A recent survey by Fannie Mae shows that a growing number of U.S. consumers believe that they can once again qualify for a mortgage loan. Fannie Mae’s January 2014 National Housing Survey found that 52 percent of U.S. consumers believe that it is easy to get a mortgage loan today.
That’s significant. That 52-percent figure is the highest that Fannie Mae officials have ever recorded in one of their housing surveys.
And it’s evidence that the housing market is gradually opening up to a greater number of potential homebuyers following years of tighter regulations imposed by mortgage lenders.
“For the first time in the National Housing Survey’s three-and-a-half-year history, the share of respondents who said it is easy to get a mortgage surpassed the 50-percent market,” said Doug Duncan, senior vice president and chief economist at Fannie Mae, in a written statement. “The gradual upward trend in this indicator during the last few months bodes well for the housing recovery.”
Duncan isn’t the only top mortgage official who believes that it’s getting easier for borrowers to qualify for mortgage loans today. The Mortgage Bankers Association’s January Credit Availability Index — which, as its name suggests, measures how easy or difficult it is to qualify for mortgage loans at a given time — showed the same thing.

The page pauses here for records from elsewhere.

/-- CUT_AT at a buoy (R201). -/
def Live.cutAtBuoy (l : Live) (b : Build) (p : Nat) (t : Word) (e : Nat) (r : Ret) : Live :=
  let x := l.plan p
  match firstErr [
    ((match x.lastLatched with
      | some q => x.owns && !epochLater e q
      | none => false), eRange),
    (!x.owns || !secCmdCut x.image || !l.timed, eState),
    (!l.inWindow t, eTime),
    (!l.cmpFree b, eSlot)] with
  | some s => l.reply b r s
  | none => (l.armCut p t e).reply b r 0 e

/-- CUT_AT at a lantern (R199, R200). -/
def Live.cutAtRoot (l : Live) (b : Build) (p : Nat) (t : Word) (r : Ret) (c : Instr) : Live :=
  let x := l.plan p
  match firstErr [
    ((match x.lastT with
      | some q => decide (ftDiff t q < 500000)
      | none => false), eRange),
    (!x.owns || !imgCmdCut x.image || !l.isRoot b x || !l.timed ||
      (x.tdEn && decide (ftDiff x.d t ≤ 0)), eState),
    (!l.inWindow t || decide ((t - l.ft).toNat < 2000000), eTime),
    (decide (4 ≤ x.pendCuts.length) || !l.cmpFree b, eSlot)] with
  | some s => l.reply b r s
  | none =>
    let e := x.epochNext
    let l := (l.hold r c).armCut p t e
    let l := l.updPlan p fun x => { x with
      epochNext := (e + 1) % 65536, lastT := some t, cutReplies := x.cutReplies ++ [(r, e)],
      seen := keepSeen 6 x.armSeq e x.seen }
    let l := l.bcast p (ctlMsg x p 6 t.toNat e 0 0)
    (l.callBuoys b p t e).answerLeft b p

/-- CUT_AT. -/
def execCutAt (p : Packet) (s : State) : Host.Outcome State Fault Refusal :=
  s.run fun b l => l.command b (.cutAt p) (opRow 0x18 true true 1 1 1) p fun l r =>
    let w := wordAt p.data 0
    let t := BitVec.ofNat 32 (fld w 0 32)
    if b.buoy then l.cutAtBuoy b (p.aBits 0 8) t (fld w 32 16) r
    else l.cutAtRoot b (p.aBits 0 8) t r (.cutAt p)

/-- CUTCALL_RECEIVE (R200). -/
def execCutcallReceive (n : BitVec 5) (m : CtlMsg) (s : State) : Host.Outcome State Fault Refusal :=
  s.run fun b l =>
    if !l.ctlOk b n m 6 then l
    else l.takeBcast b m (m.c2 % 65536) fun l =>
      let p := m.plan
      let x := l.plan p
      let e := m.c2 % 65536
      if !x.owns ∨ x.armSeq ≠ m.armSeq ∨ !l.cmpFree b then l
      else l.readsPlan b p fun l =>
        let t := BitVec.ofNat 32 m.c1
        ((l.rplLog b p 2 e 4 m.words).armCut p t e).callBuoys b p t e

/-! ### The latch (R203, R204, R210, R251) -/

/-- The cut of count `t` is complete before an armed teardown (R202, R251); `slots` is PB_CLOSE at a buoy,
LAST_DL at a lantern. -/
def Plan.cutOk (x : Plan) (t : Word) (slots : Nat) : Bool :=
  !x.tdEn || decide (1 ≤ ftDiff x.d (t + BitVec.ofNat 32 (slots * 500)))

/-- The cut that has been reached: its owner, count and epoch. -/
def Live.cutReached (l : Live) (b : Build) (p : Nat) : Option (Owner × Word × Nat) :=
  let x := l.plan p
  let per := if b.buoy then secPeriod x.image else imgPeriod x.image
  match l.time.fired.find? fun f => match f.owner with
    | .cuts q => decide (q = p)
    | .cut q _ => decide (q = p)
    | _ => false with
  | some f => match f.owner with
    | .cut _ e => some (f.owner, f.count, e)
    | o => some (o, f.count, (x.epochNext + (f.count - x.nextT).toNat / max per 1) % 65536)
  | none => none

/-- A buoy latches the items of a cut. A delta without a previous latch is stale by position. -/
def Live.latchBuoy (l : Live) (p : Nat) (t : Word) (e : Nat) : Live :=
  let x := l.plan p
  let g := x.image
  let n := secNbi g
  let raw := (List.range n).map fun i => l.latchWord (secItem g i).1 (secItem g i).2.1
  let words := (List.range n).map fun i =>
    let w := raw.getD i 0
    if (secItem g i).1 = 1 then
      match Tab.find? x.prev i with
      | some v => itemWord ((fld w 0 48 + 2 ^ 48 - v) % 2 ^ 48) (fld w 48 1) 0 (fld w 50 8)
      | none => itemWord 0 0 1 (fld w 50 8)
    else w
  let prev : Tab Nat := (List.range n).filterMap fun i =>
    if (secItem g i).1 = 1 then some (i, fld (raw.getD i 0) 0 48) else none
  let replayed := (List.range n).any fun i =>
    decide ((secItem g i).1 ≤ 1) && l.stepOpen (l.itemUnit (secItem g i).1 (secItem g i).2.1)
  (l.clean (.latch p)).updPlan p fun x => { x with
    prev := prev, kept := some ⟨t, e, words, [], false, replayed, false, none⟩ }

/-- A lantern opens the epoch of a cut: it places its buoys and latches its own items (R204, R212). -/
def Live.openCut (l : Live) (b : Build) (p : Nat) (t : Word) (e : Nat) (litems : List Word) : Live :=
  let x := l.plan p
  let g := x.image
  let cls : Tab BClass := (imgNamed g).map fun k =>
    let q := l.peer k
    (k, if !sampled (imgSeed g) e (l.trunk b * 256 + k) (imgRate g) then .unsampled
        else if !l.replaying p && (!l.timed || !q.present || !q.lock || decide ((e, k) ∈ x.rejBuoys)) then
          .absent
        else .waiting)
  (l.clean (.part p)).updPlan p fun x => { x with
    rejBuoys := x.rejBuoys.filter fun c => decide (c.1 ≠ e),
    oc := some
      { t := t, epoch := e, cls := cls, vecs := [], litems := litems, leafDone := false, leaf := part0,
        part := part0, stage := 0, frags := [], thr := none, bPresent := [], cPresent := [],
        lists := [], can := can0, canOwn := false, bDesc := part0, cDesc := part0,
        bClosed := false, bStage := 0 } }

The association’s Mortgage Credit Availability Index increased 1.85 percent from 110.9 in December to 113 in January. Those numbers probably don’t mean much to you. What’s important to know, though, is that when the credit index increases it means that mortgage lenders are loosening their credit standards, meaning that it’s easier to qualify for a mortgage loan.
And that’s exactly what happened in the January version of the index.
Mike Fratantoni, chief economist for the Mortgage Bankers Association, said in a written statement that it’s especially getting easier for borrowers to qualify for jumbo mortgage loans, those loans of more than $417,000 in most parts of the country or more than $625,500 in more expensive parts of the country.
There might be a fairly obvious reason behind these loosening credit standards: A smaller number of homeowners are falling behind on their monthly mortgage payments today.
The Mortgage Bankers Association said that the delinquency rate for mortgage loans on one- to four-unit resident properties fell to 6.41 percent of all mortgage loans at the end of the third quarter of 2013. That’s the lowest this figure has been since the second quarter of 2008.
This delinquency rate also dropped 55 basis points from the second quarter of 2013 and 99 basis points from the same quarter in 2012.
Of course, this doesn’t mean that just anybody can qualify for a mortgage loan today. The federal government’s new Qualified Mortgage rules state that borrowers’ monthly debts, including their estimated new mortgage payments, should total no more than 43 percent of their gross monthly incomes. Expect, then, to struggle to qualify for a loan if your debt-to-income ratio is higher than that.
Lenders are still looking closely at credit scores today. If you want to qualify for the lowest interest rates, you should still aim for a score of 740 or higher on the FICO credit score, though you can probably get a mortgage loan with a credit score of 640 or higher today from most lenders.